Pierre Poilievre is counting on the vote of cultural communities to win the election

(Ottawa) If he wants to win the next federal election, Conservative leader Pierre Poilievre will have to seduce and convince the cultural communities living in major metropolitan areas such as Montreal, Toronto and Vancouver.


If there is one point on which everyone agrees within the Conservative troops, it is this one. But can Mr. Poilievre succeed where Andrew Scheer and Erin O’Toole failed?

This is Arpan Khanna. The Conservative leader is counting on this Toronto lawyer, who had co-chaired his campaign during the leadership race, to coordinate his strategy aimed at the communities.

Mr. Khanna was once a political adviser to Jason Kenney, the Conservative who has arguably established the most connection between cultural communities and the party. His efforts contributed to Stephen Harper’s majority victory in 2011.

The Toronto lawyer does not hesitate to compare the two men. He sees in Pierre Poilievre an identical desire to attract cultural communities into the Conservative fold.

Mr. Poilievre wants to steal a page from Jason Kenney’s book by searching through his heart. “He really tries hard. He understands the importance of this issue,” says Mr. Khanna.

Step one: show face.

“Even recently, we were in a courtyard for a barbecue evening. There were about 100 people from the Tamil community. We talked about their problems,” says the lawyer.

Mr. Poilievre takes up the pilgrim’s staff every weekend.

He is often accompanied by his two assistants: Melissa Lantsman, the first openly lesbian Conservative MP, who is of Jewish origin, and MP Tim Uppal, a Sikh who was a minister under Stephen Harper’s last government.

He promoted to the important position of parliamentary finance critic, Jasraj Singh Hallan, who emigrated to Canada when he was still a child.

Mr. Poilievre likes to tell stories of Canadians like Mr. Hallan to promote his vision of the Canadian dream.

“It doesn’t matter if your name is Poilievre, Patel, Martin or Mohamed,” he said in a video. If you’re willing to work hard, contribute, play by the rules, raise your family, you can achieve your dreams in this country. »

The Conservative leader often points out that he married an immigrant. His wife Ana is a Venezuelan refugee.

Tenzin Khangsar, a former member of Jason Kenney’s cabinet when the latter was immigration minister, believes Mr. Poilievre wants to set an example for his caucus and the whole party. “Frankly, he wants to show Canadians that this is a priority for him. This is not something that will be content to do during an election campaign”, he underlines.

And if showing off is the first step, the next is to propose policies that will interest the cultural communities.

So Mr. Poilievre promised to convince the provinces to speed up the recognition of foreign credentials. He also denounced the government obstacles that prevent immigrants from prospering in Canada.
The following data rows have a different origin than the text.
-- ==== Sys2Proof/Machine/State.lean ====
section
/-! DEFINITION. The machine's whole state (R20), as plain data; its reset (R30, R160); and the reasons an operation
on it can stop. -/

namespace Sys2Proof.Machine

/-- `MEM` (R21): the cells whose contents differ from what an unlisted cell reads as (`Memory.unlisted`), by rising
address. -/
abbrev Memory := List Host.Cell

/-- `FLAGS` (R24): at most one of Zero and Carry is set, by construction (R32, D19). -/
inductive Flags where
  | none
  | zero
  | carry
deriving DecidableEq, Repr

/-- `CYC`, the cycle state (R25). -/
inductive Cyc where
  /-- between instructions; the next transition snapshots `PC` -/
  | latchPC
  /-- the snapshot of `PC`, which the next transition reads -/
  | fetch (p : Nibble)
  /-- the decoded opcode and the raw operand -/
  | ex1 (op : Opcode) (n : Nibble)
  /-- the opcode and the memory address, or the operand passed through -/
  | ex2 (op : Opcode) (n : Nibble)
  /-- the opcode and the right operand of the ALU, or a value no rule reads (D8) -/
  | ex3 (op : Opcode) (w : Byte)
deriving DecidableEq, Repr

/-- The fault record `UndefinedOpcode(addr, byte)` (R27): the address fetched and the byte read there. -/
structure FaultRecord where
  addr : Nibble
  byte : Byte
deriving DecidableEq, Repr

/-- One machine instance (R20). `fresh` is the model's own (log entry 10): no `advance()` has been called and no image
loaded since construction (glossary of 00_scope.md), which is what `Load` asks (R54). -/
structure State where
  /-- `MEM`, 16 cells of 8 bits (R21) -/
  mem : Memory
  /-- `A`, the accumulator (R22) -/
  a : Byte
  /-- `PC`, the program counter (R23) -/
  pc : Nibble
  /-- `FLAGS` (R24) -/
  flags : Flags
  /-- `CYC` (R25) -/
  cyc : Cyc
  /-- `HALT`, the sticky halt latch (R26) -/
  halt : Bool
  /-- `FAULT`, the sticky fault latch (R27) -/
  fault : Option FaultRecord
  /-- `OUT`, the values emitted, oldest first (R28) -/
  out : List Byte
  /-- the machine is fresh: `Load` is admitted -/
  fresh : Bool
deriving DecidableEq, Repr

/-- The state after construction, which is the core's only reset (R30, R160). -/
def State.reset : State where
  mem := []
  a := 0
  pc := 0
  flags := .none
  cyc := .latchPC
  halt := false
  fault := none
  out := []
  fresh := true

/-- The core's two error conditions (R140). -/
inductive Fault where
  /-- Code 1. Raised by the host operation `Load` for a byte sequence of length `len ≠ 16`; the machine is left as it
  was (R142). Safe: the spec's own result. -/
  | imageLength (len : Nat)
  /-- Code 2. What `advance()` and `run()` return for a faulted machine (R80, R143). A step never answers it: the
  transition that raises it is a next state with `FAULT` set (log entry 4). Safe: the spec's own result. -/
  | undefinedOpcode (r : FaultRecord)
deriving DecidableEq, Repr

/-- Why the model gives an operation no meaning. -/
inductive Refusal where
  /-- An instruction without a meaning; raised by no arm of `exec`. Safe. -/
  | notModelled (mnemonic : String)
  /-- Raised by the meaning of a reserved row applied in an execute phase, where R133 says it has no behaviour "because
  it never gets there"; no step reaches it, since the payload of `CYC` is a defined opcode (R25). Safe (log entry 8). -/
  | noExecutePhase (mnemonic : String)
  /-- Raised by `Load` on a machine that is not fresh, which R54 gives no meaning. Safe (log entry 10). -/
  | loadNotFresh
deriving DecidableEq, Repr

end Sys2Proof.Machine
end

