-- ==== Sys2Proof/Machine/Fetch.lean ====
section
/-! DEFINITION. Which instruction is in progress, read from `CYC` and memory, and how a test places one. -/

namespace Sys2Proof.Machine

/-- The instruction the next transition belongs to. In LatchPC there is none yet; in Fetch it is what the byte at the
snapshot decodes to (R83); from Execute-1 on it is the payload of `CYC`, so a store to the instruction's own cell does
not change it (R53). Execute-3 carries no operand (R25), and no instruction reads one there: 0 stands for it
(log entry 9). -/
def State.current (s : State) : Option Instr :=
  match s.cyc with
  | .latchPC => none
  | .fetch p => some (decodeByte (s.memRead p))
  | .ex1 m n => some (m.toInstr n)
  | .ex2 m n => some (m.toInstr n)
  | .ex3 m _ => some (m.toInstr 0)

/-- The machine about to fetch the byte `b` as its next instruction: `b` stands at `PC`, `CYC` is `Fetch(PC)`, neither
latch is set, and the machine is not fresh (log entry 9). -/
def State.placeNext (s : State) (b : Byte) : State :=
  { (s.memWrite s.pc b) with cyc := .fetch s.pc, halt := false, fault := none, fresh := false }

end Sys2Proof.Machine
end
Speaking to ethnic media, Poilievre said immigrants share the same values ​​as conservatives: “work, family, freedom, tradition.”

“We need these values ​​to build the Conservative Party of tomorrow. »

Several conservatives believe that the party’s strategy towards immigrants cost them the election in 2015. At the time, the party advocated measures such as the refusal of the niqab during citizenship ceremonies and the establishment of a telephone number to denounce alleged barbaric cultural practices.

Mme Both Lantsman and Mr Uppal issued an apology for supporting the niqab ban. Mr. Poilievre defended this measure by simply saying “a person must show their face when taking the oath during a citizenship ceremony”.

An internal study of the 2021 defeat indicates that cultural communities still had a poor image of the Conservative Party.

Andrew Griffith, a former director general in the Citizenship and Multiculturalism Branch of the Department of Citizenship and Immigration, predicts that the Conservatives will avoid attacking the immigration targets of the current federal government for fear of to be accused of xenophobia.

According to him, the party is not against immigration, despite what its base may have thought of it in the past.